Segment Start: Given records

-- ==== Sys2Proof/Safety.lean ====
section
/-! DEFINITION. The terms in which claims are made: what a command or cue needs to be taken, the reply it gets, what part of the state
an effect may touch, and the invariants of the part. -/

namespace Sys2Proof.Machine

/-! ## Taking (R144, R147) -/

/-- The source and request number of a COMMAND row; none for the other rows. MSG_DATA carries no request number, and its reply shows
00H (R163). -/
def commandSender : Instr → Option (Node × Byte)
  | .softReset src req => some (src, req)
  | .commit src req => some (src, req)
  | .reconfigure src req => some (src, req)
  | .statusRead src req _ _ _ _ => some (src, req)
  | .clearFaults src req _ _ _ => some (src, req)
  | .test src req _ _ _ => some (src, req)
  | .suspend src req _ _ => some (src, req)
  | .swap src req _ => some (src, req)
  | .gateForce src req _ _ => some (src, req)
  | .msgOpen src req _ _ _ => some (src, req)
  | .msgData src _ _ => some (src, 0)
  | .msgClose src req _ => some (src, req)
  | .msgDelete src req _ => some (src, req)
  | .msgRead src req _ _ => some (src, req)
  | .tableRead src req _ _ _ _ => some (src, req)
  | .tableWriteFirstPart src req _ _ => some (src, req)
  | .routeWrite src req _ => some (src, req)
  | .slotmapWrite src req _ => some (src, req)
  | .zoneWrite src req _ => some (src, req)
  | .loopWrite src req _ => some (src, req)
  | .descWrite src req _ => some (src, req)
  | .endpointWrite src req _ => some (src, req)
  | .gateWrite src req _ => some (src, req)
  | .policyWrite src req _ => some (src, req)
  | .configWrite src req _ => some (src, req)
  | .unknownCommandCode src req _ => some (src, req)
  | .callStart _ _ _ _ _ _ _ => none
  | .callEnd _ _ _ => none
  | .callCancel _ _ _ => none
  | .marker _ _ => none
  | .unknownCueCode _ _ _ => none
  | .powerOnReset _ => none
  | .softResetEffect _ => none
  | .downstreamFrameArrival _ _ => none
  | .badFrame _ => none
  | .portASilence _ => none
  | .localTimingFrame _ => none
  | .returnFrameArrival _ => none
  | .badReturnFrame => none
  | .portBSilence => none
  | .endpointLost _ => none
  | .idleDeadlineExpiry _ => none
  | .wakeDeadlineExpiry _ => none
  | .tailEnd _ => none
  | .pendingExpiry _ => none
  | .liveMaximum _ => none
  | .windowExpiry _ => none
  | .escalationReset _ => none
  | .retryExpiry _ => none

/-- The source and request number of a row of a cue that is answered; none for the other rows, MARKER among them. -/
def cueSender : Instr → Option (Node × Byte)
  | .callStart src req _ _ _ _ _ => some (src, req)
  | .callEnd src req _ => some (src, req)
  | .callCancel src req _ => some (src, req)
  | .unknownCueCode src req _ => some (src, req)
  | .marker _ _ => none
  | .softReset _ _ => none
  | .commit _ _ => none
  | .reconfigure _ _ => none
  | .statusRead _ _ _ _ _ _ => none
  | .clearFaults _ _ _ _ _ => none
  | .test _ _ _ _ _ => none
  | .suspend _ _ _ _ => none
  | .swap _ _ _ => none
  | .gateForce _ _ _ _ => none
  | .msgOpen _ _ _ _ _ => none
  | .msgData _ _ _ => none
  | .msgClose _ _ _ => none
  | .msgDelete _ _ _ => none
  | .msgRead _ _ _ _ => none
  | .tableRead _ _ _ _ _ _ => none
  | .tableWriteFirstPart _ _ _ _ => none
  | .routeWrite _ _ _ => none
  | .slotmapWrite _ _ _ => none
  | .zoneWrite _ _ _ => none
  | .loopWrite _ _ _ => none
  | .descWrite _ _ _ => none
  | .endpointWrite _ _ _ => none
  | .gateWrite _ _ _ => none
  | .policyWrite _ _ _ => none
  | .configWrite _ _ _ => none
  | .unknownCommandCode _ _ _ => none
  | .powerOnReset _ => none
  | .softResetEffect _ => none
  | .downstreamFrameArrival _ _ => none
  | .badFrame _ => none
  | .portASilence _ => none
  | .localTimingFrame _ => none
  | .returnFrameArrival _ => none
  | .badReturnFrame => none
  | .portBSilence => none
  | .endpointLost _ => none
  | .idleDeadlineExpiry _ => none
  | .wakeDeadlineExpiry _ => none
  | .tailEnd _ => none
  | .pendingExpiry _ => none
  | .liveMaximum _ => none
  | .windowExpiry _ => none
  | .escalationReset _ => none
  | .retryExpiry _ => none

Segment End: Given records

**About this task:**
Repeat each record exactly. Omit nothing.

**Response area:**
-- ==== Sys2Proof/Safety.lean ====
section
/-! DEFINITION. The terms in which claims are made: what a command or cue needs to be taken, the reply it gets, what part of the state
an effect may touch, and the invariants of the part. -/

namespace Sys2Proof.Machine

/-! ## Taking (R144, R147) -/

/-- The source and request number of a COMMAND row; none for the other rows. MSG_DATA carries no request number, and its reply shows
00H (R163). -/
def commandSender : Instr → Option (Node × Byte)
  | .softReset src req => some (src, req)
  | .commit src req => some (src, req)
  | .reconfigure src req => some (src, req)
  | .statusRead src req _ _ _ _ => some (src, req)
  | .clearFaults src req _ _ _ => some (src, req)
  | .test src req _ _ _ => some (src, req)
  | .suspend src req _ _ => some (src, req)
  | .swap src req _ => some (src, req)
  | .gateForce src req _ _ => some (src, req)
  | .msgOpen src req _ _ _ => some (src, req)
  | .msgData src _ _ => some (src, 0)
  | .msgClose src req _ => some (src, req)
  | .msgDelete src req _ => some (src, req)
  | .msgRead src req _ _ => some (src, req)
  | .tableRead src req _ _ _ _ => some (src, req)
  | .tableWriteFirstPart src req _ _ => some (src, req)
  | .routeWrite src req _ => some (src, req)
  | .slotmapWrite src req _ => some (src, req)
  | .zoneWrite src req _ => some (src, req)
  | .loopWrite src req _ => some (src, req)
  | .descWrite src req _ => some (src, req)
  | .endpointWrite src req _ => some (src, req)
  | .gateWrite src req _ => some (src, req)
  | .policyWrite src req _ => some (src, req)
  | .configWrite src req _ => some (src, req)
  | .unknownCommandCode src req _ => some (src, req)
  | .callStart _ _ _ _ _ _ _ => none
  | .callEnd _ _ _ => none
  | .callCancel _ _ _ => none
  | .marker _ _ => none
  | .unknownCueCode _ _ _ => none
  | .powerOnReset _ => none
  | .softResetEffect _ => none
  | .downstreamFrameArrival _ _ => none
  | .badFrame _ => none
  | .portASilence _ => none
  | .localTimingFrame _ => none
  | .returnFrameArrival _ => none
  | .badReturnFrame => none
  | .portBSilence => none
  | .endpointLost _ => none
  | .idleDeadlineExpiry _ => none
  | .wakeDeadlineExpiry _ => none
  | .tailEnd _ => none
  | .pendingExpiry _ => none
  | .liveMaximum _ => none
  | .windowExpiry _ => none
  | .escalationReset _ => none
  | .retryExpiry _ => none

/-- The source and request number of a row of a cue that is answered; none for the other rows, MARKER among them. -/
def cueSender : Instr → Option (Node × Byte)
  | .callStart src req _ _ _ _ _ => some (src, req)
  | .callEnd src req _ => some (src, req)
  | .callCancel src req _ => some (src, req)
  | .unknownCueCode src req _ => some (src, req)
  | .marker _ _ => none
  | .softReset _ _ => none
  | .commit _ _ => none
  | .reconfigure _ _ => none
  | .statusRead _ _ _ _ _ _ => none
  | .clearFaults _ _ _ _ _ => none
  | .test _ _ _ _ _ => none
  | .suspend _ _ _ _ => none
  | .swap _ _ _ => none
  | .gateForce _ _ _ _ => none
  | .msgOpen _ _ _ _ _ => none
  | .msgData _ _ _ => none
  | .msgClose _ _ _ => none
  | .msgDelete _ _ _ => none
  | .msgRead _ _ _ _ => none
  | .tableRead _ _ _ _ _ _ => none
  | .tableWriteFirstPart _ _ _ _ => none
  | .routeWrite _ _ _ => none
  | .slotmapWrite _ _ _ => none
  | .zoneWrite _ _ _ => none
  | .loopWrite _ _ _ => none
  | .descWrite _ _ _ => none
  | .endpointWrite _ _ _ => none
  | .gateWrite _ _ _ => none
  | .policyWrite _ _ _ => none
  | .configWrite _ _ _ => none
  | .unknownCommandCode _ _ _ => none
  | .powerOnReset _ => none
  | .softResetEffect _ => none
  | .downstreamFrameArrival _ _ => none
  | .badFrame _ => none
  | .portASilence _ => none
  | .localTimingFrame _ => none
  | .returnFrameArrival _ => none
  | .badReturnFrame => none
  | .portBSilence => none
  | .endpointLost _ => none
  | .idleDeadlineExpiry _ => none
  | .wakeDeadlineExpiry _ => none
  | .tailEnd _ => none
  | .pendingExpiry _ => none
  | .liveMaximum _ => none
  | .windowExpiry _ => none
  | .escalationReset _ => none
  | .retryExpiry _ => none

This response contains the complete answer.